--- Data to process Enclosed Below ---
-- ==== Sys2Proof/Proofs/ServiceControl/ScanFields.lean ====
section
/-! SUPPORT. The third pass of the scan, member lists and loop fields (R196), and the fourth (R196): records left in a window. -/

namespace Sys2Proof.Machine

open Sys2Proof

variable {s t u : State}

/-! ### Member lists (R196) -/

theorem readMembers_swept (h : Claims.Swept s) (l : Nat) : readMembers l s = s := by
  unfold readMembers
  rw [swept_checkLoop h]
  dsimp only
  split
  · split
    · rfl
    · exact swept_checkOccs h _
  · rfl

theorem isMemberOf_iff {l i : Nat} : s.isMemberOf l i = true ↔ ∃ o, s.occ? i = some o ∧ o.memberOf = some l := by
  unfold State.isMemberOf
  cases s.occ? i <;> simp

/-- What a member list that keeps `kept` counts. -/
def memberCount (r : Loop) (kept : List Nat) : ScanCounts → ScanCounts :=
  if kept = r.members then id else countReferences (r.members.length - kept.length)

theorem pruneMembers_step {l : Nat} {r : Loop} {kept : List Nat} (hr : s.loop? l = some r) (hsound : r.sound = true)
    (hkept : r.members.filter (s.isMemberOf l) = kept) :
    ScanStep s (pruneMembers l s) (memberCount r kept) ∧ (pruneMembers l s).stations = s.stations ∧
      (pruneMembers l s).occs = s.occs ∧
      ∀ k, (pruneMembers l s).loop? k = if k = l then some { r with members := kept } else s.loop? k := by
  subst hkept
  simp only [pruneMembers, hr, memberCount]
  split
  · rename_i hsame
    refine ⟨.refl s, rfl, rfl, fun k => ?_⟩
    by_cases hk : k = l
    · rw [if_pos hk, hk, hr, hsame]
    · rw [if_neg hk]
  · refine ⟨?_, rfl, rfl, fun k => ?_⟩
    · have hput : ScanStep s (s.putLoop l { r with members := r.members.filter (s.isMemberOf l) }) id :=
        putLoop_scanStep hr id
      exact hput.count fun _ => rfl
    · refine (loop?_putLoop l k { r with members := r.members.filter (s.isMemberOf l) }).trans ?_
      rw [hsound]

theorem scanPrunesMembers_claim : Claims.ScanPrunesMembers := by
  intro s c l r hc h hl hr hcount
  have hunit : referencesUnit s (1024 + l) = scanStep readMembers pruneMembers s l := by
    have h1 : ¬1024 + l < 256 := by omega
    have h2 : ¬1024 + l < 768 := by omega
    have h3 : ¬1024 + l < 1024 := by omega
    have h4 : 1024 + l < 1040 := by omega
    simp only [referencesUnit, h1, h2, h3, h4, if_false, if_true, Nat.add_sub_cancel_left]
  have hsub : (r.members.filter (s.isMemberOf l)).Sublist r.members := List.filter_sublist
  have hmem : ∀ i ∈ r.members, (i ∈ r.members.filter (s.isMemberOf l) ↔ ∃ o, s.occ? i = some o ∧ o.memberOf = some l) :=
    fun i hi => by rw [List.mem_filter, and_iff_right hi, isMemberOf_iff]
  generalize hkept : r.members.filter (s.isMemberOf l) = kept at hsub hmem
  have hact := fun y => pruneMembers_step (s := { s with scan := y }) hr (swept_loops h l r hr).1 hkept
  obtain ⟨y, d, hd, htally, ⟨htst, htocc, htloop⟩, -⟩ := scanPass_swept (c := c) hc (show 1024 + l < 1552 by omega) hunit h
    (readMembers_swept h l) fun y => (hact y).1
  obtain ⟨-, hst, hocc, hloop⟩ := hact y
  have hloop' : ∀ k, (scanPass 3 1552 referencesUnit 1 s).loop? k =
      if k = l then some { r with members := kept } else s.loop? k := fun k => by
    rw [State.loop?, htloop]
    exact hloop k
  rw [exec_scanReferences]
  refine ⟨_, d, kept, rfl, hd, htst.trans hst, htocc.trans hocc, (hloop' l).trans (if_pos rfl),
    fun k hk => (hloop' k).trans (if_neg hk), hsub, hmem, ?_⟩
  rw [counts_of_tally htally]
  unfold memberCount
  split
  · rename_i hsame
    rw [hsame, Nat.sub_self, counted_zero hcount]
    rfl
  · rfl

/-! ### Loop fields (R196) -/

theorem readFields_swept (h : Claims.Swept s) (i : Nat) : readFields i s = s := by
  unfold readFields
  rw [swept_checkOcc h]
  dsimp only
  split
  · rw [swept_checkField h, swept_checkField h]
  · rfl

theorem strayMember_iff {i : Nat} {o : Occ} :
    s.strayMember i o = true ↔ ∃ l, o.memberOf = some l ∧ ∀ r, s.loop? l = some r → i ∉ r.members := by
  unfold State.strayMember
  cases o.memberOf with
  | none => simp
  | some l => cases hr : s.loop? l <;> simp [hr]

theorem strayOpens_iff {i : Nat} {o : Occ} :
    s.strayOpens i o = true ↔ ∃ l, o.opens = some l ∧ ∀ r, s.loop? l = some r → r.openEnd ≠ i := by
  unfold State.strayOpens
  cases o.opens with
  | none => simp
  | some l => cases hr : s.loop? l <;> simp [hr]

/-- R196: a record with its stray loop fields cleared, the member-of field where `m` and the opens-loop field where `p`. -/
def fieldsCleared (m p : Bool) (o : Occ) : Occ :=
  let o' := if m then { dropDrift o with memberOf := none } else o
  if p then { o' with opens := none } else o'

theorem fieldsCleared_fields (m p : Bool) (o : Occ) : fieldsCleared m p o = { o with
    memberOf := if m then none else o.memberOf
    opens := if p then none else o.opens
    drift := if m = true ∧ o.state ≠ .final then none else o.drift
    flags := if m = true ∧ o.state ≠ .final then { o.flags with driftHigh := false, noDrift := false } else o.flags } := by
  unfold fieldsCleared dropDrift
  cases m with
  | false => cases p <;> simp
  | true => cases p <;> by_cases hf : o.state = .final <;> simp [hf, withoutDrift, clearDriftFlags]

theorem fieldsCleared_settles (m p : Bool) : Settles (fun _ => true) (fieldsCleared m p) := by
  refine ⟨fun o => ?_, fun o => ?_, fun o => ?_, fun o _ => ?_⟩
  · rw [fieldsCleared_fields]
  · rw [fieldsCleared_fields]
  · rw [fieldsCleared_fields]
  · simp only [fieldsCleared_fields]
    cases m <;> cases p <;> by_cases hf : o.state = .final <;> simp [hf]

/-- What the cleared fields count. -/
def fieldCount (m p : Bool) : ScanCounts → ScanCounts :=
  if m || p then countReferences ((if m then 1 else 0) + (if p then 1 else 0)) else id

theorem clearFields_writes {i : Nat} {o : Occ} (hs : ScanReads s) (ho : s.occ? i = some o) :
    ∃ t, Writes s t (if s.strayMember i o || s.strayOpens i o then [i] else []) (fun _ => true)
      (fieldsCleared (s.strayMember i o) (s.strayOpens i o)) ∧ Claims.TablesKept t (clearFields i s) ∧
      ScanStep s (clearFields i s) (fieldCount (s.strayMember i o) (s.strayOpens i o)) ∧
      (s.strayMember i o = false → s.strayOpens i o = false → t = s) := by
  simp only [clearFields, ho, fieldCount]
  generalize s.strayMember i o = m
  generalize s.strayOpens i o = p
  split
  · rename_i hmp
    have hw := putMark_writes (W := fieldsCleared m p) hs ho rfl (fieldsCleared_settles m p) (t := s) (x := s.window) rfl
    exact ⟨_, hw, ⟨rfl, rfl, rfl⟩, hw.step.count fun _ => rfl, fun hm hp => by simp [hm, hp] at hmp⟩
  · exact ⟨s, .of_none (.refl s) ⟨rfl, rfl, rfl⟩ rfl (fun j o _ h => List.not_mem_nil h.1), ⟨rfl, rfl, rfl⟩, .refl s,
      fun _ _ => rfl⟩

theorem scanClearsFields_claim : Claims.ScanClearsFields := by
  intro s c i o hc h hi ho hcount m p
  have hunit : referencesUnit s (1040 + i) = scanStep readFields clearFields s i := by
    have h1 : ¬1040 + i < 256 := by omega
    have h2 : ¬1040 + i < 768 := by omega
    have h3 : ¬1040 + i < 1024 := by omega
    have h4 : ¬1040 + i < 1040 := by omega
    simp only [referencesUnit, h1, h2, h3, h4, if_false, Nat.add_sub_cancel_left]
  have hm : s.strayMember i o = true ↔ m := strayMember_iff
  have hp : s.strayOpens i o = true ↔ p := strayOpens_iff
  have hreads := swept_reads hc.1 h
  have hact := fun y => clearFields_writes (s := { s with scan := y }) ⟨hreads.part, hreads.stations, hreads.occs⟩ ho
  have hm' : ∀ y, ({ s with scan := y } : State).strayMember i o = s.strayMember i o := fun _ => rfl
  have hp' : ∀ y, ({ s with scan := y } : State).strayOpens i o = s.strayOpens i o := fun _ => rfl
  simp only [hm', hp'] at hact
  generalize s.strayMember i o = mb at hm hact
  generalize s.strayOpens i o = pb at hp hact
  obtain ⟨y, d, hd, htally, ⟨htst, htocc, htloop⟩, -⟩ := scanPass_swept (c := c) hc (show 1040 + i < 1552 by omega) hunit h
    (readFields_swept h i) fun y => by
      obtain ⟨t, -, -, hstep, -⟩ := hact y
      exact hstep
  obtain ⟨t, hw, ⟨hst, hocc, hloop⟩, -, hsame⟩ := hact y
  have hwritten : ∀ j, (scanPass 3 1552 referencesUnit 1 s).occ? j = (s.occ? j).map
      (writtenIn (if mb || pb then [i] else []) (fun _ => true) (fieldsCleared mb pb) j) := fun j => by
    rw [State.occ?, htocc, hocc]
    exact hw.occ j
  have hq : writtenIn (if mb || pb then [i] else []) (fun _ => true) (fieldsCleared mb pb) i o = fieldsCleared mb pb o := by
    cases mb <;> cases pb <;> simp [writtenIn, fieldsCleared]
  rw [exec_scanReferences]
  refine ⟨_, d, fieldsCleared mb pb o, rfl, hd, htloop.trans (hloop.trans hw.loops), ?_, fun j hj => ?_, ?_, ?_, ?_⟩
  · refine ownersMarked_congr (s := { s with scan := y }) rfl rfl (htst.trans hst) (hw.ownersMarked fun j q hq => ?_)
    rw [← hm, ← hp]
    cases mb <;> cases pb <;> simp
  · rw [hwritten]
    cases hj' : s.occ? j with
    | none => rfl
    | some q =>
      rw [Option.map_some, writtenIn_of_not fun hn => hj ?_]
      cases mb <;> cases pb <;> simpa using hn.1
  · rw [hwritten, ho, Option.map_some, hq]
  · rw [fieldsCleared_fields]
  · rw [← hm, ← hp, fieldsCleared_fields, counts_of_tally htally]
    refine ⟨fun hm => if_pos hm, fun hm => if_neg hm, fun hp => if_pos hp, fun hp => if_neg hp, fun hm hf => ?_, fun hn => ?_,
      fun hm hp => ?_, fun hm hp => ?_, fun hmp => ?_, fun hm hp => ?_⟩
    · simp [hm, hf]
    · have hnot : ¬(mb = true ∧ o.state ≠ .final) := fun hb => hn.elim (fun hm => hm hb.1) hb.2
      simp only [if_neg hnot, and_self]
    · rw [htst, hst, hsame (by simpa using hm) (by simpa using hp)]
    · simp only [fieldCount, hm, hp]
      rfl
    · obtain ⟨hm, hp⟩ | ⟨hm, hp⟩ := hmp
      · simp only [Bool.not_eq_true] at hp
        simp only [fieldCount, hm, hp]
        rfl
      · simp only [Bool.not_eq_true] at hm
        simp only [fieldCount, hm, hp]
        rfl
    · simp only [Bool.not_eq_true] at hm hp
      simp only [fieldCount, hm, hp]
      rfl

/-! ### Pass 4: windows (R196) -/

theorem exec_scanWindows (k : Nat) (s : State) : exec (.scanWindows k) s =
    .next (scanPass 4 512 windowsUnit k s) := rfl

theorem scanFreesWindow_claim : Claims.ScanFreesWindow := by
  intro s c k hc h hk
  have hunit : windowsUnit s k = scanStep (fun i s => s.checkOcc i) freeWindow s k := rfl
  rw [exec_scanWindows]
  by_cases hw : ∃ o, s.occ? k = some o ∧ (o.state = .settling ∨ o.state = .collecting)
  · obtain ⟨o, ho, hstate⟩ := hw
    have hfreed := fun y => freeOcc_freedIn (s := { s with scan := y }) k (swept_waysRead h) fun l r hr =>
      (swept_loops h l r hr).1
    have hact : ∀ y, freeWindow k { s with scan := y } = (State.freeOcc { s with scan := y } allWays k).count
        fun c => { c with windows := addHeld c.windows 1 } := fun y => by
      have ho' : ({ s with scan := y } : State).occ? k = some o := ho
      simp [freeWindow, ho', (inWindow_iff o).2 hstate]
    obtain ⟨y, d, hd, htally, htables, -⟩ := scanPass_swept (c := c) hc hk hunit h (swept_checkOcc h k)
      (fun y => by
        rw [hact y]
        exact (hfreed y).step.count fun _ => rfl)
    have hfreed := hfreed y
    rw [hact y] at htables
    generalize State.freeOcc { s with scan := y } allWays k = t at hfreed htables
    refine ⟨_, d, rfl, hd, fun _ => ⟨?_, by rw [counts_of_tally htally]; rfl⟩, fun hn => ?_⟩
    · exact freed_congr (fun _ => rfl) (fun _ => rfl) (fun _ _ => rfl) hfreed.freed htables
    · obtain ⟨h1, h2⟩ := hn o ho
      exact (hstate.elim h1 h2).elim
  · have hact : ∀ y, freeWindow k { s with scan := y } = { s with scan := y } := fun y => by
      have hocc : ({ s with scan := y } : State).occ? k = s.occ? k := rfl
      cases ho : s.occ? k with
      | none => simp [freeWindow, hocc, ho]
      | some o =>
        have hn : ¬inWindow o = true := fun hin => hw ⟨o, ho, (inWindow_iff o).1 hin⟩
        simp [freeWindow, hocc, ho, hn]
    obtain ⟨y, d, hd, htally, htables, -⟩ := scanPass_swept (c := c) hc hk hunit h (swept_checkOcc h k)
      (fun y => by
        rw [hact y]
        exact .refl _)
    rw [hact y] at htables
    exact ⟨_, d, rfl, hd, fun hn => absurd hn hw, fun _ => ⟨htables, by rw [counts_of_tally htally]; rfl⟩⟩

end Sys2Proof.Machine
end

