/-- R196, log 29: the entry carries its mark when the reads are over. -/
theorem readGathered_of_failing (hr : s.resetHeld = false) {w : Nat} {e : Station} (he : s.station? w = some e)
    (hf : e.damaged = true ∨ e.sound = false) (hst : ∀ v f, v ≠ w → s.station? v = some f → f.sound = true)
    (hocc : ∀ i o, s.occ? i = some o → o.sound = true) :
    ∃ x ev, readGathered w s = { s with stations := x, events := ev } ∧
      ∀ v, slotGet x v = if v = w then some { e with damaged := true } else s.station? v := by
  obtain ⟨⟨x, hframe⟩, hread⟩ := checkStation_of_failing hr he hf
  have hmarked : ∀ v f, (s.checkStation w).station? v = some f → f.sound = true ∨ f.damaged = true := by
    intro v f hv
    rw [hread] at hv
    split at hv
    · obtain rfl := Option.some.inj hv
      exact .inr rfl
    · rename_i hne
      exact .inl (hst v f hne hv)
  obtain ⟨x', ev', hframe', hsame⟩ := checkStations_of_marked (waysOf e.number) hmarked
  have hpool : ((s.checkStation w).checkStations (waysOf e.number)).checkPool =
      (s.checkStation w).checkStations (waysOf e.number) := by
    refine checkOccs_of_sound fun i _ o ho => hocc i o ?_
    rw [hframe', hframe] at ho
    exact ho
  have hway : (s.checkStation w).station? w = some { e with damaged := true } := (hread w).trans (if_pos rfl)
  refine ⟨x', ev', ?_, fun v => (hsame v).trans (hread v)⟩
  simp only [readGathered, hway, if_true, hpool]
  rw [hframe', hframe]

/-! ### The records gathered (R24) -/

theorem mem_gatheredFor {w n i : Nat} : i ∈ s.gatheredFor w n ↔ (∃ o, s.occ? i = some o ∧ o.station = n) ∧
    ∀ v ∈ s.matching n, ∀ g, s.station? v = some g → (g.damaged = false ∨ v < w) → i ∉ g.list := by
  have hocc : (match s.occ? i with | some o => decide (o.station = n) | none => false) = true ↔
      ∃ o, s.occ? i = some o ∧ o.station = n := by
    cases s.occ? i <;> simp
  have hway : ∀ v, (match s.station? v with
      | some g => (!g.damaged || decide (v < w)) && g.list.contains i
      | none => false) = false ↔ ∀ g, s.station? v = some g → (g.damaged = false ∨ v < w) → i ∉ g.list := by
    intro v
    cases s.station? v with
    | none => simp
    | some g =>
      simp only [Bool.and_eq_false_iff, Bool.or_eq_false_iff, Bool.not_eq_false', decide_eq_false_iff_not,
        List.contains_eq_mem, Option.some.injEq, forall_eq']
      cases g.damaged <;> simp [imp_iff_not_or]
  have hlists : ((s.matching n).any fun v => match s.station? v with
      | some g => (!g.damaged || decide (v < w)) && g.list.contains i
      | none => false) = false ↔
      ∀ v ∈ s.matching n, ∀ g, s.station? v = some g → (g.damaged = false ∨ v < w) → i ∉ g.list := by
    simp only [List.any_eq_false, Bool.not_eq_true, hway]
  have hkey : (∃ o, s.occ? i = some o ∧ o.station = n) → i ∈ slotKeys s.occs := fun ⟨o, ho, _⟩ =>
    mem_slotKeys_of_slotGet ho
  rw [← hlists, ← hocc, State.gatheredFor, List.mem_filter, Bool.and_eq_true, Bool.not_eq_true']
  refine ⟨fun h => h.2, fun h => ⟨hkey (hocc.1 h.1), h⟩⟩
--- End of Enclosed Data to process ---
** Work required **
Look above for the line with "exact ⟨_, hw, ⟨rfl, rfl, rfl⟩, hw.step.count" and the line with "have hm' : ∀". Retype those two lines and every line between them exactly, adding nothing.

** Solution to this exercise **
    exact ⟨_, hw, ⟨rfl, rfl, rfl⟩, hw.step.count fun _ => rfl, fun hm hp => by simp [hm, hp] at hmp⟩
  · exact ⟨s, .of_none (.refl s) ⟨rfl, rfl, rfl⟩ rfl (fun j o _ h => List.not_mem_nil h.1), ⟨rfl, rfl, rfl⟩, .refl s,
      fun _ _ => rfl⟩

theorem scanClearsFields_claim : Claims.ScanClearsFields := by
  intro s c i o hc h hi ho hcount m p
  have hunit : referencesUnit s (1040 + i) = scanStep readFields clearFields s i := by
    have h1 : ¬1040 + i < 256 := by omega
    have h2 : ¬1040 + i < 768 := by omega
    have h3 : ¬1040 + i < 1024 := by omega
    have h4 : ¬1040 + i < 1040 := by omega
    simp only [referencesUnit, h1, h2, h3, h4, if_false, Nat.add_sub_cancel_left]
  have hm : s.strayMember i o = true ↔ m := strayMember_iff
  have hp : s.strayOpens i o = true ↔ p := strayOpens_iff
  have hreads := swept_reads hc.1 h
  have hact := fun y => clearFields_writes (s := { s with scan := y }) ⟨hreads.part, hreads.stations, hreads.occs⟩ ho
  have hm' : ∀ y, ({ s with scan := y } : State).strayMember i o = s.strayMember i o := fun _ => rfl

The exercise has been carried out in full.